====== DATA RECORDS ======
-- ==== Sys2Proof/Machine/Journal.lean ====
section
/-! DEFINITION. What follows when a journal batch is durable: publication, commitment, map changes and the effects of ADMIN records
(R28, R172, R194, R207, R304, R346 to R350, R378, R379, R496, R498, R519). -/

set_option Elab.async false

namespace Sys2Proof.Machine

/-- A command with a persistent effect is committed (R28). -/
def State.commitAdmin (s : State) (c result : Nat) : State :=
  s.setCtx c { s.ctx c with phase := .committed, committed := true, status := 0, result := result }

/-! ### Keys -/

/-- A KEY_LOAD of a realm key takes effect (R496): current epoch EPOCH + 1, oldest epoch at most 15 below, counters at zero. -/
def State.slotLoaded (s : State) (k : Nat) (x : Ctx) : State :=
  let r : BitVec 512 := x.page.setWidth 512
  let e := krEpoch r + 1
  let gen := krFormat r == 2
  let y : KeySlot := { st := 1, base := x.key, autoRoll := krAuto r, generated := gen, first := pkField x.pkt 256 48,
                       last := pkField x.pkt 352 48, epoch := e, oldest := e - 15 }
  ((s.setKeySlot k y).event 0x38 0x0100 (k + bit gen * 2 ^ 12)).sweepCheck k

/-- A key slot's record is durable: a KEY_LOAD loads it, a KEY_ROLL rolls it (R496). -/
def State.slotDurable (s : State) (k c : Nat) : State :=
  let x := s.ctx c
  if x.is .keyLoad then (s.slotLoaded k x).commitAdmin c 0
  else
    let s1 := if (s.keySlot k).rollable then s.rollSlot k else s
    s1.commitAdmin c (s1.keySlot k).epoch

/-- A purge is durable (R496): the slot is EMPTY, its key destroyed, its range trimmed. -/
def State.purgeDurable (s : State) (k c : Nat) : State :=
  let ranges := s.realmRanges k
  let s1 := s.setKeySlot k {}
  let s2 := ranges.foldl (fun s r => s.trimOwn r.1 r.2) s1
  (s2.event 0x38 0x0101 k).commitAdmin c 0

/-! ### Membership (R378 to R380) -/

/-- The address table of a join record enters the device; sessions whose peer address, requester ID or key changes are dropped. -/
def State.takeTable (s : State) (r : Block) (newKey : Bool) : State :=
  (List.range 24).foldl (fun s j =>
    let o := jrEntry j
    let p := s.peer j
    if blockField r o 1 = 0 then ((s.setSession j 0).setPeer j {}).wr Reg.GLI_PEER.REQ_ID 0 j
    else
      let rid := blockField r (o + 2) 2
      let base := blockField r (o + 8) 8
      let q : Peer := { p with listed := true, base := base, log2 := blockField r (o + 0x10) 1, reqId := rid }
      let s1 := (s.setPeer j q).wr Reg.GLI_PEER.REQ_ID rid j
      if newKey || p.base != base || p.reqId != rid then
        (s1.setSession j 0).setPeer j { q with key := none, retryAt := s1.frame }
      else s1) s

/-- A membership record is durable: a join raises INCARNATION and starts to join, a refresh replaces the table and the key (R378, R380). -/
def State.groupDurable (s : State) (x : Ctx) : State :=
  let refresh := s.member
  let key := some x.key
  let newKey := decide (s.sec.groupKey ≠ key)
  let s1 := ({ s with sec := { s.sec with groupKey := key } } : State).secRefresh
  let s2 := (s1.wr Reg.GLI_STATUS.GROUP (pkBits x.pkt 10 0 16)).wr Reg.GLI_STATUS.MEMBER (pkBits x.pkt 10 16 5)
  if refresh then
    let s3 := s2.takeTable x.page newKey
    if s3.gstate = 0 then s3 else s3.stageGroup
  else
    let s3 := s2.setGroup { ({} : Group) with incarnation := s2.group.incarnation + 1 }
    (s3.takeTable x.page true).startJoining

/-- A departure is durable (R379): the device leaves, and the GROUP_LEAVE that asked for it is committed. -/
def State.leaveDurable (s : State) (k : Nat) : State :=
  let s1 := s.depart
  let x := s1.ctx (k - 1)
  if k ≠ 0 ∧ x.is .groupLeave = true ∧ (x.phase = .executing ∨ x.phase = .committing) then s1.commitAdmin (k - 1) 0 else s1

/-! ### Microcode and firmware (R304, R305, R519) -/

/-- A UCODE_LOAD is durable (R304): the inactive slot holds the image, the slot record names it, and its swap is set. -/
def State.ucodeDurable (s : State) (slot c : Nat) : State :=
  let g := (s.ctx c).img
  let u := s.ucode
  let s1 : State := { s with ucode := { u with slotA := if slot = 1 then g else u.slotA, slotB := if slot = 1 then u.slotB else g,
                                               record := slot } }
  ((s1.swapSet g slot c).storeStart .ucode).commitAdmin c 0

/-- A FW_ACTIVATE is durable (R519): the activation record names the slot, and the device drains toward the new firmware (R213). -/
def State.activateDurable (s : State) (slot c : Nat) : State :=
  let s1 : State := { s with bst := { s.bst with active := slot, failCount := 0, activator := c + 1, commitAt := s.frame } }
  ((s1.storeStart .record).bstRefresh.event 0x39 0x0103 (slot + (s1.fwSlot slot).version % 2 ^ 30 * 4)).commitAdmin c 0

/-! ### Records -/

/-- What an ADMIN record changes when it becomes durable; `k` is the command's context plus one, or 0 (R28, R346). -/
def State.adminDurable (s : State) (a : AdminRec) (k : Nat) : State :=
  let c := k - 1
  let x := s.ctx c
  let mine := k != 0 && decide (x.phase = .committing)
  match a with
  | .osnMark _ => s
  | .feature fid v =>
    if mine then (({ s with saved := Tbl.set 0 s.saved fid (v + 1) } : State).applyFeature fid v x.fn).commitAdmin c 0 else s
  | .keySlot slot => if mine then s.slotDurable slot c else s
  | .keyMark slot => s.setKeySlot slot { s.keySlot slot with marks := (s.keySlot slot).nextMarks }
  | .transportKey =>
    if mine then ({ s with sec := { s.sec with tk := some x.key } } : State).secRefresh.commitAdmin c 0 else s
  | .microcodeKey =>
    if mine then
      ({ s with sec := { s.sec with mcKeys := s.sec.mcKeys ++ [krPoint (x.page.setWidth 512)] } } : State).secRefresh.commitAdmin c 0
    else s
  | .purge slot => if mine then s.purgeDurable slot c else s
  | .group => if mine then (s.groupDurable x).commitAdmin c 0 else s
  | .leave => if mine || s.gstate == 4 then s.leaveDurable k else s
  | .ucode slot => if mine then s.ucodeDurable slot c else s
  | .activate slot => if mine then s.activateDurable slot c else s
  | .view => if k = 0 then s.viewAckSend else if k = 1 then s.viewWon else s
  | .generic _ => s

/-- A landing write is published by its durable records; a range it covers is noted to the parity members (R194, R397). -/
def State.publishRow (s : State) (c : Nat) : State :=
  let x := s.ctx c
  if s.publishable x then
    let s1 := s.publish c
    if x.is .write then s1 else s1.placeRange x
  else s

/-- What a record changes when it is durable (R207, R259, R345, R346, R348, R357). -/
def State.recDurable (s : State) (r : Rec) : State :=
  match r with
  | .version iu _ osn =>
    let s1 := match s.ctxOfOsn osn with
      | some c => s.publishRow c
      | none => s
    match (s1.stack iu).find? (fun v => v.osn == osn) with
    | some v => s1.placeVersion v
    | none => s1
  | .range _ _ _ osn =>
    match s.ctxOfOsn osn with
    | some c => if (endIus (s.ctx c).slba (s.ctx c).nblk).isEmpty then s.publishRow c else s
    | none => s
  | .commit _ _ _ _ _ osn =>
    match s.ctxOfOsn osn with
    | some c => if (s.ctx c).phase = .published then s.commitWrite c else s
    | none => s
  | .map guarded _ iu entry old => s.applyMap guarded iu entry old
  | .rangeDone osn count => if (s.ftl.ranges.any (fun e => e.osn == osn && e.count == 0 && e.firstIu == count)) then s.rangeDone osn else s
  | .eraseStart mask _ addr =>
    (List.range 4).foldl (fun s p =>
      let b := mkAddr (adChannel addr) (adLunNo addr) p (adBlock addr) 0 0
      if mask.testBit p && (s.blk b).started == 1 then s.setBlk b { s.blk b with started := 2 } else s) s
  | .admin a k => s.adminDurable a k
  | .eraseEnd _ _ _ | .bandOpen _ | .bandClose _ | .retire _ _ | .drain _ _ _ _ | .mapPage _ _ _ _ | .ckpt _ _ _ | .drainEnd _
  | .ledger _ _ _ _ => s

/-- JOURNAL_BATCH_DURABLE (R28, R207): the batch in flight is durable: its records take effect in their order, then the acknowledgements
that waited for it are sent (R408). -/
def execJournalBatchDurable (s : State) : Host.Outcome State Fault Refusal :=
  match s.ftl.journal.flight with
  | some (n, l) =>
    if s.serving then
      let j := s.ftl.journal
      let s1 : State := { s with ftl := { s.ftl with journal :=
        { j with flight := none, durable := j.durable ++ [(n, l)], bytes := j.bytes + 32 * l.length } } }
      ok ((l.foldl State.recDurable s1).sendOwed.sweepVersions.refreshJournal)
    else ok s
  | none => ok s

end Sys2Proof.Machine
end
======
Exact copies of the lines from the start of the data up to the line holding "at zero. -/", both included, are all that is needed.

-- ==== Sys2Proof/Machine/Journal.lean ====
section
/-! DEFINITION. What follows when a journal batch is durable: publication, commitment, map changes and the effects of ADMIN records
(R28, R172, R194, R207, R304, R346 to R350, R378, R379, R496, R498, R519). -/

set_option Elab.async false

namespace Sys2Proof.Machine

/-- A command with a persistent effect is committed (R28). -/
def State.commitAdmin (s : State) (c result : Nat) : State :=
  s.setCtx c { s.ctx c with phase := .committed, committed := true, status := 0, result := result }

/-! ### Keys -/

/-- A KEY_LOAD of a realm key takes effect (R496): current epoch EPOCH + 1, oldest epoch at most 15 below, counters at zero. -/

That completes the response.